| REQUIRED ACTION |
Quote exactly the lines from the start of the entries to the one with "def sup1 : SupervisorEntry", both ends included.

#### DATA SHOWN ####

-- ==== Sys2Proof/Tests/Slice0.lean ====
section
/-! SUPPORT. Small tests of the model against the manual's own tables and examples, each about one step
on a small state, the smoke test of well-formedness, and for each obligation a concrete state and
operands that meet its premises. -/
namespace Sys2Proof.Tests

set_option Elab.async false

open Sys2Proof.Machine

/-! ### A small site -/

/-- The opening of the worked case of 05, as opening 1 of zone 1. -/
def entry1 : OpeningEntry :=
  { enabled := true, exposure := .facade, facing := 200, limit := 600, step := 25, rest := 0,
    rain := 100, deadband := 10, strokeTime := 120, breakawayTime := 2, zone := 1 }

/-- The weather block of the worked case of 05. -/
def weather1 : WeatherBlock :=
  { WeatherBlock.factory with
    anemA := { present := true, factor := 80, trim := 4, trimMinus := true }
    anemB := { present := true, factor := 80, trim := 0, trimMinus := false }
    combine := .maximum, filterShift := 2, windward := { free := 50, close := 120 }
    halfSector := 60, dirDwell := 5, vanePresent := true, rainPresent := true
    probePresent := true }

/-- An entry loaded from its first copy. -/
def loaded {α : Type} (v : α) : Entry α :=
  { value := v, origin := .stored
    first := { checkMatches := true, sequence := 200, value := v }
    second := { checkMatches := true, sequence := 199, value := v }
    inEffect := some .first }

/-- Supervisor 1 may do everything but place PURGE. -/
def sup1 : SupervisorEntry :=
  { mayLockout := true, mayLocal := true, mayComfort := true, mayPurge := false,
    mayConfigure := true, mayFireReset := true, mayRestart := true }

def store1 : Store :=
  { Store.blank with
    openings := loaded entry1 :: List.replicate 47 (.blank .factory)
    groups := loaded [1] :: List.replicate 23 (.blank [])
    zones := loaded true :: List.replicate 7 (.blank false)
    scenarios := loaded [{ group := 1, aperture := 500 }] :: List.replicate 7 (.blank [])
    stations := loaded { enabled := true, group := 1, step := 100, lifetime := 600 } ::
      List.replicate 7 (.blank .factory)
    supervisors := [loaded sup1, .blank .factoryOther, .blank .factoryOther, .blank .factoryOther]
    weather := loaded weather1 }

/-- The latest reply of drive node 1. -/
def reply1 : DriveReply :=
  { position := 200, motion := .stopped, endClosed := false, endOpen := false,
    overcurrent := false, isolated := false, notReady := false, supplyGood := true }

def node1 : NodeRecord :=
  { state := .online, failures := 0, lastReply := some reply1, lastOutcome := some .ok }

def move1 : MoveRecord := { MoveRecord.atReset with state := .atRest }

def zone1 : Zone := { Zone.atReset with state := .normal, accepted := some .normal }

/-- The site at rest, its link idle. -/
def base : State :=
  { State.reset with
    store := store1
    weather := { State.reset.weather.afterReset weather1 240 with capTakeOver := false }
    results := some { entry1.resultAtReset with target := 200 } :: List.replicate 47 none
    moves := some move1 :: List.replicate 47 none
    bus := { State.reset.bus with
      nodes := some node1 :: List.replicate 47 none, rotation := 1, lastTurn := .poll }
    fire := { State.reset.fire with zones := zone1 :: List.replicate 7 .atReset }
    link := { Link.atReset with rx := .idle }
    mail := .empty }

/-- A COMFORT record of supervisor 1 on opening 1. -/
def rec1 : DemandRecord :=
  { source := .supervisor 1, cls := .comfort, target := .opening 1, aperture := some 800,
    mode := .hold, lifetime := some 1, waitLimit := none, waitRemaining := none }

/-- The site with a record in slot 0 that heads list 1. -/
def served (r : DemandRecord) : State :=
  { base with demand := DemandTable.empty.install 0 r [1] }

/-- The site with a movement record for opening 1. -/
def moved (m : MoveRecord) : State := { base with moves := some m :: List.replicate 47 none }

/-- The site with a last reply for node 1. -/
def replied (r : DriveReply) (s : State) : State :=
  { s with bus := { s.bus with
    nodes := some { node1 with lastReply := some r } :: List.replicate 47 none } }

/-- The site with a drive node 1 in a state. -/
def noded (st : NodeState) (failures : Nat) (s : State) : State :=
  { s with bus := { s.bus with
    nodes := some { node1 with state := st, failures := failures } :: List.replicate 47 none } }

/-- The site with a target for opening 1. -/
def targeted (x : Nat) : State :=
  { base with results := some { entry1.resultAtReset with target := x } :: List.replicate 47 none }

/-- The site with a second opening like the first, the record `m` for opening 1, the order `own` of
opening 1 in flight and the order `next` queued. -/
def secondOrder (m : MoveRecord) (own next : Order) : State :=
  { base with
    moves := some m :: some move1 :: List.replicate 46 none
    bus := { base.bus with
      nodes := some node1 :: some node1 :: List.replicate 46 none
      lastTurn := .order
      queue := [next]
      inFlight := some { order := own, attempts := 1, superseded := false }
      transaction := some { node := 1, request := orderFrame own, discard := false } } }

/-- The site with a record for zone 1. -/
def zoned (z : Zone) : State :=
  { base with fire := { base.fire with zones := z :: List.replicate 7 .atReset } }

/-- The site with a record for station 1. -/
def stationed (st : Station) : State := { base with stations := st :: List.replicate 7 .atReset }

/-- The state after a command that completes, the same state where it stops. -/
def after (c : Instr) (s : State) : State :=
  match exec c s with
  | .next t => t
  | .fault _ => s
  | .refused _ => s

/-- The status of the response held after a command. -/
def answer (c : Instr) (s : State) : Option Status := (after c s).link.held.map Response.status

/-- A PLACE of COMFORT 300 on opening 1. -/
def place1 : PlaceFields :=
  { cls := 4, targetKind := 0, targetNumber := 1, aperture := 300, mode := 0, lifetime := 60,
    waitLimit := 0 }

/-! ### Well-formedness -/

theorem test_wf_supervisors :
    (∀ m ∈ [0, 5], ∀ c ∈ [Instr.place m place1, .adjust m 0 0 0, .retire m 0 0, .probe m place1,
      .listRecords m none, .readRecord m 0 0, .readOpening m 1, .readGroup m 1, .readZone m 1,
      .readWeather m, .readConditions m, .clearConditions m 0, .setMask m 0,
      .configure m 7 0 [4, 1, 16], .readConfig m 7 0, .clearFault m 1, .fireReset m, .restart m],
      c.wellFormed = false) := by decide

set_option maxRecDepth 20000 in
theorem test_wf_numbers :
    (∀ k ∈ [0, 49], ∀ c ∈ [Instr.targetEvent k, .movementReply k, .orderOutcome k,
      .nodeLostEvent k, .breakawayEnd k, .overtime k, .progressWindowEnd k, .noStop k,
      .retryTimerEnd k, .startWaitRise k], c.wellFormed = false) ∧
    (∀ k ∈ [0, 9], ∀ c ∈ [Instr.zoneLineSample k 0, .lineAcceptance k 0,
      .firemanSwitchChange k true false, .switchAcceptance k,
      .buttonContactChange k .openButton true, .buttonAcceptance k .openButton,
      .holdTimerExpiry k], c.wellFormed = false) ∧
    (∀ c ∈ [Instr.recordExpired 96, .recordStarved 96, .replyReceived [],
      .replyReceived [0, 0, 0, 0, 0, 0, 0], .configure 1 0 1 (List.replicate 199 0)],
      c.wellFormed = false) ∧
    ∀ c ∈ [Instr.place 4 place1, .targetEvent 48, .lineAcceptance 8 0, .holdTimerExpiry 1,
      .recordExpired 95, .replyReceived [0], .configure 1 0 1 (List.replicate 198 0)],
      c.wellFormed = true := by decide

/-! ### Operations, against the manual's tables -/

/-- The check of both lines on the digits 1 to 9, the standard check value of the CRC-16 with the
polynomial and initial value of R173. -/
theorem test_crc :
    crc16 [0x31, 0x32, 0x33, 0x34, 0x35, 0x36, 0x37, 0x38, 0x39] = 0x29B1#16 := by decide +kernel

/-- The table of R68. -/
theorem test_corrected_speed :
    let minus : AnemometerScale := { present := true, factor := 80, trim := 4, trimMinus := true }
    correctedSpeed minus 47 = 55 ∧ correctedSpeed { minus with trimMinus := false } 47 = 61 ∧
      correctedSpeed { minus with trim := 0 } 45 = 56 ∧ correctedSpeed minus 40 = 47 ∧
      correctedSpeed minus 900 = 1055 := by decide

/-- The table of R71 and the example of 04. -/
theorem test_filter :
    filterToward 2 40 56 = 44 ∧ filterToward 2 40 55 = 43 ∧ filterToward 2 44 47 = 45 ∧
      filterToward 2 45 0 = 34 ∧ filterToward 2 34 600 = 175 := by decide

/-- The worked case of 05. -/
theorem test_caps_and_quantise :
    let sp : ProfileSpeeds := { free := 50, close := 120 }
    computedCap sp .valid 85 = 500 ∧ computedCap sp .valid 97 = 328 ∧
      computedCap sp .over 60 = 857 ∧ computedCap sp .fault 60 = 0 ∧
      quantise entry1 328 = 325 ∧ roundingOf 328 325 = .down ∧ quantise entry1 412 = 400 ∧
      angularDistance 200 230 = 30 := by decide

/-- The deadlines of the examples of 08. -/
theorem test_deadlines :
    travelDeadline entry1 590 = 114 ∧ travelDeadline entry1 72 = 20 ∧
      travelDeadline { entry1 with strokeTime := 60, breakawayTime := 3 } 562 = 59 := by decide

/-- The example of 06 on a line going into alarm. -/
theorem test_line_classes :
    sampleClass (some .normal) 390 = .normal ∧ sampleClass (some .normal) 380 = .alarm ∧
      sampleClass (some .alarm) 410 = .alarm ∧ sampleClass none 60 = .alarm ∧
      sampleClass none 59 = .short ∧ sampleClass none 800 = .openCircuit := by decide

/-! ### One step of each command -/

set_option maxRecDepth 100000 in
theorem test_power_on_reset :
    exec (.powerOnReset false 0) State.reset = .next State.reset := rfl

theorem test_byte_and_gap :
    (after (.byteArrives 16 false) base).link.buffer = [16] ∧
      (after .discardIdleGap { base with link := .atReset }).link.rx = .idle := by decide +kernel

/-- COMFORT 300 is placed on opening 1, heads its list, and is answered whole, lifetime 60, GOVERNING (R32,
R37, R174); no wind speed has come yet, so the held cap of 0 bounds the target (R94). -/
theorem test_place :
    let t := after (.place 1 place1) base
    t.demand.headClass 1 = some .comfort ∧ answer (.place 1 place1) base = some .accepted ∧
      (t.result 1).map OpeningResult.target = some 0 ∧
      t.link.held.map Response.body = some [0, 0, 0, 1, 4, 0, 1, 0x01, 0x2C, 0, 0, 60, 0, 0, 0] := by
  decide +kernel

theorem test_place_refusals :
    answer (.place 1 { place1 with cls := 5 }) base = some .notPermitted ∧
      answer (.place 1 { place1 with cls := 6 }) base = some .badField ∧
      answer (.place 1 { place1 with targetNumber := 2 }) base = some .badField := by decide +kernel

/-- The CLOSE press of the example of 07, for a supervisor: a replacement takes the next generation. -/
theorem test_place_replaces :
    let t := after (.place 1 place1) (served rec1)
    t.demand.head 1 = some { slot := 0, gen := 1 } ∧
      t.link.held.map (fun r => r.flags.replaced) = some true := by decide +kernel

theorem test_adjust :
    let t := after (.adjust 1 0 0 300) (served rec1)
    (t.demand.inSlot 0).bind DemandRecord.aperture = some 1000 ∧
      t.link.held.map (fun r => r.flags.clamped) = some true := by decide +kernel

theorem test_retire_and_readers :
    (after (.retire 1 0 0) (served rec1)).demand.count = 0 ∧
      answer (.retire 2 0 0) (served rec1) = some .notOwner ∧
      answer (.readRecord 1 0 1) (served rec1) = some .notFound ∧
      (after (.listRecords 1 none) (served rec1)).link.held.map Response.body = some [1, 0, 0] := by
  decide +kernel

theorem test_probe :
    let t := after (.probe 1 { place1 with aperture := 2000 }) base
    t.demand = base.demand ∧ t.link.held.map (fun r => r.flags.clamped) = some true := by
  decide +kernel

theorem test_reads :
    answer (.readOpening 1 49) base = some .badField ∧
      answer (.readGroup 1 24) base = some .accepted ∧
      answer (.readZone 1 9) base = some .badField ∧
      answer (.readWeather 1) base = some .accepted := by decide +kernel

/-- The example of 11: masking and unmasking ZONE_ALARM. -/
theorem test_conditions :
    let t := after (.conditionReport .weatherUnit) { base with mail := { Mail.empty with
      reports := [{ owner := .weatherUnit, lives := [(.rain, true)], events := [] }] } }
    t.conditions.attention = true ∧
      (after (.clearConditions 1 0x80) t).conditions.attention = false ∧
      (after (.setMask 1 0x80) t).conditions.attention = false ∧
      (after (.setMask 1 0) t).conditions.attention = true := by decide +kernel

theorem test_configure :
    let t := after (.configure 1 7 0 [3, 1, 17]) base
    t.store.writing.isSome = true ∧ t.link.held = none ∧
      (after (.writeComplete 0) t).store.movement.value.partAddress = 17 ∧
      ((after .writeFail t).link.deferred.map Response.status) = some .storeFault := by decide +kernel

theorem test_configure_refusals :
    answer (.configure 1 7 0 [3, 4, 17]) base = some .badField ∧
      answer (.configure 2 7 0 [3, 1, 17]) base = some .notPermitted ∧
      answer (.configure 1 1 1 [0]) (served { rec1 with target := .group 1 }) = some .badField ∧
      answer (.readConfig 1 8 0) base = some .badField ∧
      answer (.configure 1 7 0 [3, 1, 17]) (after .writeFail (after (.configure 1 7 0 [3, 1, 17]) base))
        = some .busy := by decide +kernel

theorem test_restart :
    let t := after (.restart 1) base
    (after .transmissionEnd (after .heldResponseSend t)).link.restartDue = true ∧
      (after (.heldResponseDiscard 16 false) t).link.restartDue = true ∧
      (after (.restartTaken false 240) (after .transmissionEnd (after .heldResponseSend t))).conditions.cause
        = .restart := by decide +kernel

/-- The example of 02: the second second of a lifetime. -/
theorem test_lifetimes :
    (after .demandTick (served rec1)).demand.count = 0 ∧
      (after (.recordExpired 0) (served rec1)).demand.handleOf 0 = { slot := 0, gen := 1 } ∧
      (after (.recordStarved 0) (served rec1)).demand.count = 1 := by decide +kernel

/-- Gate 1 of the example of 04, and the caps of the worked case of 05. -/
theorem test_gate_end :
    let w := { base.weather with
      filtered := 40, takeOver := false, anemA := { base.weather.anemA with count := 47 },
      anemB := { base.weather.anemB with count := 45 } }
    let t := (after .gateEnd { base with weather := w }).weather
    t.anemA.value = some 55 ∧ t.sample = some 56 ∧ t.filtered = 44 ∧
      t.capWindward.computed = 1000 ∧ t.capWindward.timer = some 0 := by decide +kernel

####

| TASK OUTPUT |
-- ==== Sys2Proof/Tests/Slice0.lean ====
section
/-! SUPPORT. Small tests of the model against the manual's own tables and examples, each about one step
on a small state, the smoke test of well-formedness, and for each obligation a concrete state and
operands that meet its premises. -/
namespace Sys2Proof.Tests

set_option Elab.async false

open Sys2Proof.Machine

/-! ### A small site -/

/-- The opening of the worked case of 05, as opening 1 of zone 1. -/
def entry1 : OpeningEntry :=
  { enabled := true, exposure := .facade, facing := 200, limit := 600, step := 25, rest := 0,
    rain := 100, deadband := 10, strokeTime := 120, breakawayTime := 2, zone := 1 }

/-- The weather block of the worked case of 05. -/
def weather1 : WeatherBlock :=
  { WeatherBlock.factory with
    anemA := { present := true, factor := 80, trim := 4, trimMinus := true }
    anemB := { present := true, factor := 80, trim := 0, trimMinus := false }
    combine := .maximum, filterShift := 2, windward := { free := 50, close := 120 }
    halfSector := 60, dirDwell := 5, vanePresent := true, rainPresent := true
    probePresent := true }

/-- An entry loaded from its first copy. -/
def loaded {α : Type} (v : α) : Entry α :=
  { value := v, origin := .stored
    first := { checkMatches := true, sequence := 200, value := v }
    second := { checkMatches := true, sequence := 199, value := v }
    inEffect := some .first }

/-- Supervisor 1 may do everything but place PURGE. -/
def sup1 : SupervisorEntry :=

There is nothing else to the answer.